While the Court recognised that the merits of a proposed appeal may, in principle, be relevant to the exercise of the discretion to extend time, a decision to refuse an extension of time based substantially on that ground should be made only where the appeal is clearly hopeless. Examples include where the appeal could not possibly succeed, where there is an abuse of process or where the appeal is frivolous and vexatious. The lack of merit must be readily apparent.[6]
Discussion
[6]At [39(c)].
The explanation provided by the appellant for his failure to comply with the r 43 prescribed timeframe is:
I have been exhausted worrying about my rights, my titles and my recompensation claims and my inheritance claims. From the law and New Zealand Government, and from the New Zealand Courts. The jurisdiction of the High Court of New Zealand at Hamilton (a Court of General Jurisdiction), and the jurisdiction of the Court of Appeal of New Zealand (a Court of Record and a Court administering the common law, thus all courts in New Zealand have Stare Decisis whether binding or persuasive precedents/cases), and as stated in my proceedings (CA397/2018) (CIV02018-419-174) (CIV 02018-419-178). My exhausted worrying about my rights, titles and my recompensation claims and my inheritance claims, are related in contents and meanings in my stated proceedings, including this herein court form my exhausted worrying is merciless. I have included in my Statement of Claim documents stated here, if not my Notice of Appeal CA397/2018, I request my claims/documents be sent to the Supreme Court of New Zealand, in order for my claims/reliefs to be granted to me. I do not believe I should be worrying, not after what I have communicated to the courts stated, and government stated here.

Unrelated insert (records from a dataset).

-- ==== Sys2Proof/Certificates/Slice0/Obligations.lean ====
section
/-! DEFINITION. The statements for the provers. Rules of spec/ that the spec itself marks [derived: …] or
[decision: …] are its own inferences and choices; a statement that rests on one says so and names the sentence or the
log entry. -/

open Sys2Proof Sys2Proof.Machine

/-! Encoding. -/

/-- A few of the words of 95_test_vectors.md V-E1, written out from 30_encoding.md's tables. -/
def Obligations.DecodeReadsWrittenOutWords : Prop :=
  decode [0x26, 0x12] = .instr (.cmovg 1 2) [] ∧
  decode [0x30, 0xE3, 0x88, 0x77, 0x66, 0x55, 0x44, 0x33, 0x22, 0x11] = .instr (.irmov 3 0x1122334455667788) [] ∧
  decode [0x50, 0x12, 0xF8, 0xFF, 0xFF, 0xFF, 0xFF, 0xFF, 0xFF, 0xFF] = .instr (.mrmov 1 2 0xFFFFFFFFFFFFFFF8) [] ∧
  decode [0x61, 0x01] = .instr (.sub 0 1) [] ∧
  decode [0x74, 0x40, 0, 0, 0, 0, 0, 0, 0] = .instr (.jne 0x40) [] ∧
  decode [0xA0, 0x2E] = .instr (.push 2) []

/-- Decode and encode agree: every well-formed instruction, with every operand at every value, comes back from its
canonical bytes, whatever follows them. -/
def Obligations.DecodeInvertsEncode : Prop :=
  ∀ (i : Instr) (rest : List Byte), i.wellFormed = true → decode (encode i ++ rest) = .instr i rest

/-- The decoder answers only well-formed instructions, and takes exactly as many bytes as the instruction is long. -/
def Obligations.DecodeTakesTheLength : Prop :=
  ∀ (bytes rest : List Byte) (i : Instr), decode bytes = .instr i rest →
    i.wellFormed = true ∧ ∃ used : List Byte, bytes = used ++ rest ∧ used.length = i.length

/-- Every header byte decodes to something: bytes are rejected exactly where one the header needs is missing, and an
illegal or fatal header needs none but itself. Rests on the numberings (decisions D1, D2, D3 of the spec). -/
def Obligations.DecodeRejectsOnlyMissingBytes : Prop :=
  (∃ e, decode [] = .reject e) ∧
  ∀ (b0 : Byte) (rest : List Byte),
    (∃ e, decode (b0 :: rest) = .reject e) ↔ rest.length + 1 < headerLength b0

/-- Padding nybbles and unused register nybbles are never looked at, and the canonical bytes have 0 and `0xE` there.
The spec's own choice (decision D12; log entry 16). -/
def Obligations.PaddingIsIgnored : Prop :=
  (∀ (b0 b0' : Byte) (rest : List Byte), hi b0 = hi b0' →
    (hi b0).toNat ∈ [0x0, 0x1, 0x3, 0x4, 0x5, 0x8, 0x9, 0xA, 0xB] → decode (b0 :: rest) = decode (b0' :: rest)) ∧
  (∀ (b0 : Byte) (n n' rB : Nybble) (rest : List Byte), (hi b0).toNat = 0x3 →
    decode (b0 :: nybbles n rB :: rest) = decode (b0 :: nybbles n' rB :: rest)) ∧
  (∀ (b0 : Byte) (rA n n' : Nybble) (rest : List Byte), (hi b0).toNat = 0xA ∨ (hi b0).toNat = 0xB →
    decode (b0 :: nybbles rA n :: rest) = decode (b0 :: nybbles rA n' :: rest)) ∧
  (encode .halt = [0x00] ∧ encode .nop = [0x10] ∧ encode .ret = [0x90] ∧
    (∀ (rB : Nybble) (v : Word), encode (.irmov rB v) = 0x30 :: nybbles 0xE rB :: bytesOfWord v) ∧
    (∀ (rA rB : Nybble) (d : Word), encode (.rmmov rA rB d) = 0x40 :: nybbles rA rB :: bytesOfWord d) ∧
    (∀ (rA rB : Nybble) (d : Word), encode (.mrmov rA rB d) = 0x50 :: nybbles rA rB :: bytesOfWord d) ∧
    (∀ v : Word, encode (.call v) = 0x80 :: bytesOfWord v) ∧
    (∀ rA : Nybble, encode (.push rA) = [0xA0, nybbles rA 0xE]) ∧
    (∀ rA : Nybble, encode (.pop rA) = [0xB0, nybbles rA 0xE]))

This reason is essentially similar to that advanced in support of applications made by the appellant in other matters in this Court, either for leave to appeal under r 29A[7] or for an extension of time under r 43(2).[8]
[7]Smyth-Davorenv Parker [2019] NZCA 181.
[8]Smyth-Davoren v Parker [2019] NZCA 139.
In addition to the application, the appellant filed further documents on the following days intended for reference to the Court:
· 20 March 2019
· 25 March 2019
· 26 March 2019
· 29 March 2019
· 1 April 2019
· 4 April 2019
None of this substantial volume of material appears to be directed to the application for an extension of time. In the main it is incoherent. It is similar in that respect to the 29 page notice of appeal, a bizarre document in which the appellant describes himself as a “freeman” but concludes with the repeated assertion that he is an ape, that apparently being relevant to his mode of communication.
In a measured memorandum in opposition counsel for the defendant submits that the merits of the appeal are extremely weak, drawing attention to the conclusion of Williams J, in his decision on an application for review of a Registrar’s decision declining to dispense with security for costs, that “the appellant has no prospects of success in this appeal.”[9]
[9]Smyth-Davoren v Mountbatten (born Windsor) [2018] NZCA 524 at [8].
We agree with the respondent’s submission. We consider that the appeal is frivolous and vexatious. It should not be further prolonged by an extension of time.
Result
The application for an extension of time to file the case on appeal and apply for the allocation of a hearing date is declined.